In Western Australia at the beginning of the 20th century, east Kimberley cattlemen were looking for a way to traverse the western deserts of Australia with their cattle as a way to break a west Kimberley monopoly that controlled the supply of beef to Perth and the goldfields in the south of the state. East Kimberley cattle were infested with Boophilus ticks infected with a malaria-like parasitic disease called Babesiosis and were prohibited from being transported to southern markets by sea due to a fear that the ticks would survive the journey and spread. This gave west Kimberley cattlemen a monopoly on the beef trade and resulted in high prices.

With east Kimberley cattlemen keen to find a way to get their cattle to market, and the Government of Western Australia keen for competition to bring prices down, a 1905 proposal of a stock route through the desert was taken seriously. James Isdell, an east Kimberley pastoralist and member of the Western Australian Legislative Assembly, proposed the stock route arguing that ticks would not survive in the dry desert climate on the trip south.

===Surveying the route===

====Calvert and Carnegie expeditions====
The route, which crossed the territories of nine different Aboriginal language groups, had been explored previously in 1896 by the Calvert Expedition led by Lawrence Wells and again later that year by the Carnegie Expedition led by David Carnegie.
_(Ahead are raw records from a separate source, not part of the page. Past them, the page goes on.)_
/-- R71, R73: the inverse of a table without repeats undoes it in both orders and has no repeats itself. -/
def Obligations.InverseTablesInvert : Prop :=
  ∀ (n : Nat) (t : Table n), t.toList.Nodup →
    (∀ x : Fin n, (inverseTable t)[t[x]] = x ∧ t[(inverseTable t)[x]] = x) ∧ (inverseTable t).toList.Nodup

/-- R87: raw tables become a configuration exactly when both have the right number of entries, all in range, none repeated; the
configuration then holds those entries and its tables are bijections. -/
def Obligations.NonBijectiveTablesAreRefused : Prop :=
  ∀ sb pm : List Nat,
    ((∃ t, Tables.build sb pm = some t) ↔
      (sb.length = 16 ∧ (∀ x ∈ sb, x < 16) ∧ sb.Nodup) ∧ (pm.length = 32 ∧ (∀ x ∈ pm, x < 32) ∧ pm.Nodup)) ∧
    (∀ t, Tables.build sb pm = some t →
      t.wf = true ∧ t.sbox.toList.map Fin.val = sb ∧ t.perm.toList.map Fin.val = pm)

/-- 42_round_function.md R107: one round in each direction undoes the other for the same subkey. -/
def Obligations.RoundsUndoEachOther : Prop :=
  ∀ t : Tables, t.wf = true → ∀ w sk : Word,
    roundInv t (roundFwd t w sk) sk = w ∧ roundFwd t (roundInv t w sk) sk = w

/-- Values of 95_test_vectors.md under its EXAMPLE tables `T_AFF` (sections 3.4 to 3.6), which are not the hardware's. -/
def Obligations.AffineTableVectors : Prop :=
  substitute Tables.tAff 0x12345678 = 0xC3A18F6D ∧ substituteInverse Tables.tAff 0x12345678 = 0x4B2907E5 ∧
  permute Tables.tAff 0x12345678 = 0xB0A59283 ∧ permuteInverse Tables.tAff 0x12345678 = 0x6C20E4A9 ∧
  roundFwd Tables.tAff 0xDEADBEEF 0x18FED87A = 0x001BE1C9 ∧ roundInv Tables.tAff 0x001BE1C9 0x18FED87A = 0xDEADBEEF ∧
  encryptWord Tables.tAff (generateSubkeys 0x12345678) 0x00000000 = 0xFD0721C1 ∧
  decryptWord Tables.tAff (generateSubkeys 0xDEADBEEF) 0xFFFFFFFF = 0xB35A2584

/-! ### Blocks and bytes -/

/-- 20_memory.md R34: big-endian packing, and unpacking is its inverse. -/
def Obligations.BlocksAreBigEndian : Prop :=
  (∀ b0 b1 b2 b3 : Byte,
    (packBe b0 b1 b2 b3).toNat = b0.toNat * 2 ^ 24 + b1.toNat * 2 ^ 16 + b2.toNat * 2 ^ 8 + b3.toNat ∧
    unpackBe (packBe b0 b1 b2 b3) = [b0, b1, b2, b3]) ∧
  ∀ w : Word, ∃ b0 b1 b2 b3 : Byte, unpackBe w = [b0, b1, b2, b3] ∧ packBe b0 b1 b2 b3 = w

/-- R35: padding with `LEN` 1 to 4 keeps the first `LEN` bytes of the block and makes the others zero. -/
def Obligations.PaddingZeroesTheLowBytes : Prop :=
  (∀ (data : Word) (len : BitVec 3), 1 ≤ len.toNat → len.toNat ≤ 4 →
    unpackBe (padded data len) = (unpackBe data).take len.toNat ++ List.replicate (4 - len.toNat) 0) ∧
  padMask 1 = 0xFF000000 ∧ padMask 2 = 0xFFFF0000 ∧ padMask 3 = 0xFFFFFF00 ∧ padMask 4 = 0xFFFFFFFF

/-- 20_memory.md R47, R48, 43_block_cipher.md R118 (the source's round trip, 95_test_vectors.md S5, S6): for every pair of bijective
tables, every key and every file that does not end in a zero byte, packing its chunks, encrypting and decrypting each word,
unpacking and stripping the trailing zero bytes gives the file back. -/
def Obligations.FileRoundTrip : Prop :=
  ∀ t : Tables, t.wf = true → ∀ (k : Word) (plain : List Byte), plain.getLast? ≠ some 0 →
    let sk := generateSubkeys k
    let cipher := (chunks plain).map fun c => encryptWord t sk (padded (blockOfBytes c) (BitVec.ofNat 3 c.length))
    (resultBytes cipher).length % 4 = 0 ∧ stripTrailingZeros (resultBytes (cipher.map (decryptWord t sk))) = plain

/-- Lines of 95_test_vectors.md section 3.3 ("Assembler") with the words 30_encoding.md R61, R62 give them. -/
def Obligations.AssemblerLines : Prop :=
  assembleLine "ENC 0x41420000, 2".toList = some [0x2241420000] ∧ assembleLine "DEC 0x58BEE376".toList = some [0x3458BEE376] ∧
  assembleLine "RDSK 2 ; read".toList = some [0x5000000002] ∧ assembleLine "ENCB 0x48, 0x69".toList = some [0x2248690000] ∧
  assembleLine "REKEY 0x00000001".toList = some [0x4000000000, 0x1000000001] ∧ assembleLine "RDSK 3".toList = none

/-! ### The port and the engine, clock edge by clock edge -/

/-- 10_state.md R21, 20_memory.md R30: the status port is `{FLT, DV, KV, BUSY}`, `dout` is `DOUT`, `cmd_ready` is `BUSY = 0 and
rst = 0`, and a shown response is on the response port. -/
def Obligations.PortsShowTheState : Prop :=
  ∀ (s : State) (rst : Bool),
    let o := portOutputs rst s
    o.status.getLsbD 0 = s.busy ∧ o.status.getLsbD 1 = s.kv ∧ o.status.getLsbD 2 = s.dv ∧
    o.status.extractLsb' 3 3 = s.flt ∧ o.dout = s.dout ∧ (o.cmdReady = true ↔ s.busy = false ∧ rst = false) ∧
    (∀ r, s.rsp = some r → rst = false → o.rspValid = true ∧ o.rspWord = rspWord r) ∧
    (s.rsp = none → o.rspValid = false)

/-- 20_memory.md R31: at an edge with `cmd_valid = 1` an idle core takes the word whole and becomes busy, and no element a host
can observe changes but `BUSY`; a word presented to a busy core has no effect of any kind. -/
def Obligations.AcceptanceTakesTheWord : Prop :=
  (∀ (s : State) (cw : CmdWord), s.busy = false →
    ∃ t, clockEdge true cw s = .next t ∧ t.busy = true ∧ t.accepted = cw ∧ 1 ≤ t.due ∧ t.rsp = none ∧
      SameVisible s t ∧ t.host = s.host) ∧
  (∀ (s : State) (valid : Bool) (cw : CmdWord), s.busy = true → clockEdge valid cw s = clockEdge false 0 s)

/-- R32, 43_block_cipher.md R123: at an edge before the commit edge nothing a host can observe changes, no response is shown, and
the command in progress stays. -/
def Obligations.BusyEdgesAreSilent : Prop :=
  ∀ (s : State) (valid : Bool) (cw : CmdWord), s.busy = true → 2 ≤ s.due →
    ∃ t, clockEdge valid cw s = .next t ∧ SameVisible s t ∧ t.busy = true ∧ t.rsp = none ∧ t.accepted = s.accepted ∧
      t.due + 1 = s.due ∧ t.host = s.host

/-- 43_block_cipher.md R121, from the start step of R120: the engine uses `SK[0]`, `SK[1]`, `SK[2]` forward and `SK[2]`, `SK[1]`,
`SK[0]` in reverse, one round a step; `RND` is 0, 1, 2 or 2, 1, 0 and stays after the last step. -/
def Obligations.EngineCountsTheSubkeys : Prop :=
  ∀ (t : Tables) (s : State) (p : Word),
    (let a := startBlock false p s
     let b := roundStep t a
     let c := roundStep t b
     let d := roundStep t c
     a.w = p ∧ a.rnd = 0 ∧ b.w = roundFwd t p s.sk0 ∧ b.rnd = 1 ∧ c.w = roundFwd t b.w s.sk1 ∧ c.rnd = 2 ∧
     d.w = roundFwd t c.w s.sk2 ∧ d.rnd = 2) ∧
    (let a := startBlock true p s
     let b := roundStep t a
     let c := roundStep t b
     let d := roundStep t c
     a.w = p ∧ a.rnd = 2 ∧ b.w = roundInv t p s.sk2 ∧ b.rnd = 1 ∧ c.w = roundInv t b.w s.sk1 ∧ c.rnd = 0 ∧
     d.w = roundInv t c.w s.sk0 ∧ d.rnd = 0)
Two members of the Calvert Expedition perished of thirst and the Carnegie Expedition suffered considerable hardships with camels dying after eating poisonous grass and a member of the party accidentally shooting himself dead. Carnegie investigated the possibility of a stock route and concluded that the route was "too barren and destitute of vegetation" and was impractical.

Wells and Carnegie both mistreated Aboriginals they encountered on their expeditions, including by tying them up and forcing them to find water. Carnegie is also believed to have fed them salt, and he was later publicly criticised for this. Evidence supports that Alfred Canning had read both the Calvert and Carnegie expedition accounts to find out about the country (both described the terrain as "extremely difficult") and the use of Aboriginal people to find water, an example Canning followed during his own expedition.

====Canning survey====
After it was determined that ticks could not survive a desert crossing, the government endorsed James Isdell's scheme and funded a survey to find a stock route that would cross the Great Sandy Desert, the Little Sandy Desert and the Gibson Desert. Alfred Canning, a surveyor with the Western Australian Department of Lands and Surveys, was appointed to survey the stock route.

Canning's task was to find a route through 1850 kilometres of desert, from Wiluna in the mid west to the Kimberley in the north. He needed to find significant water sources – enough for up to 800 head of cattle, a day's walk apart – where wells could be dug, and enough good grazing land to sustain this number of cattle during the journey south.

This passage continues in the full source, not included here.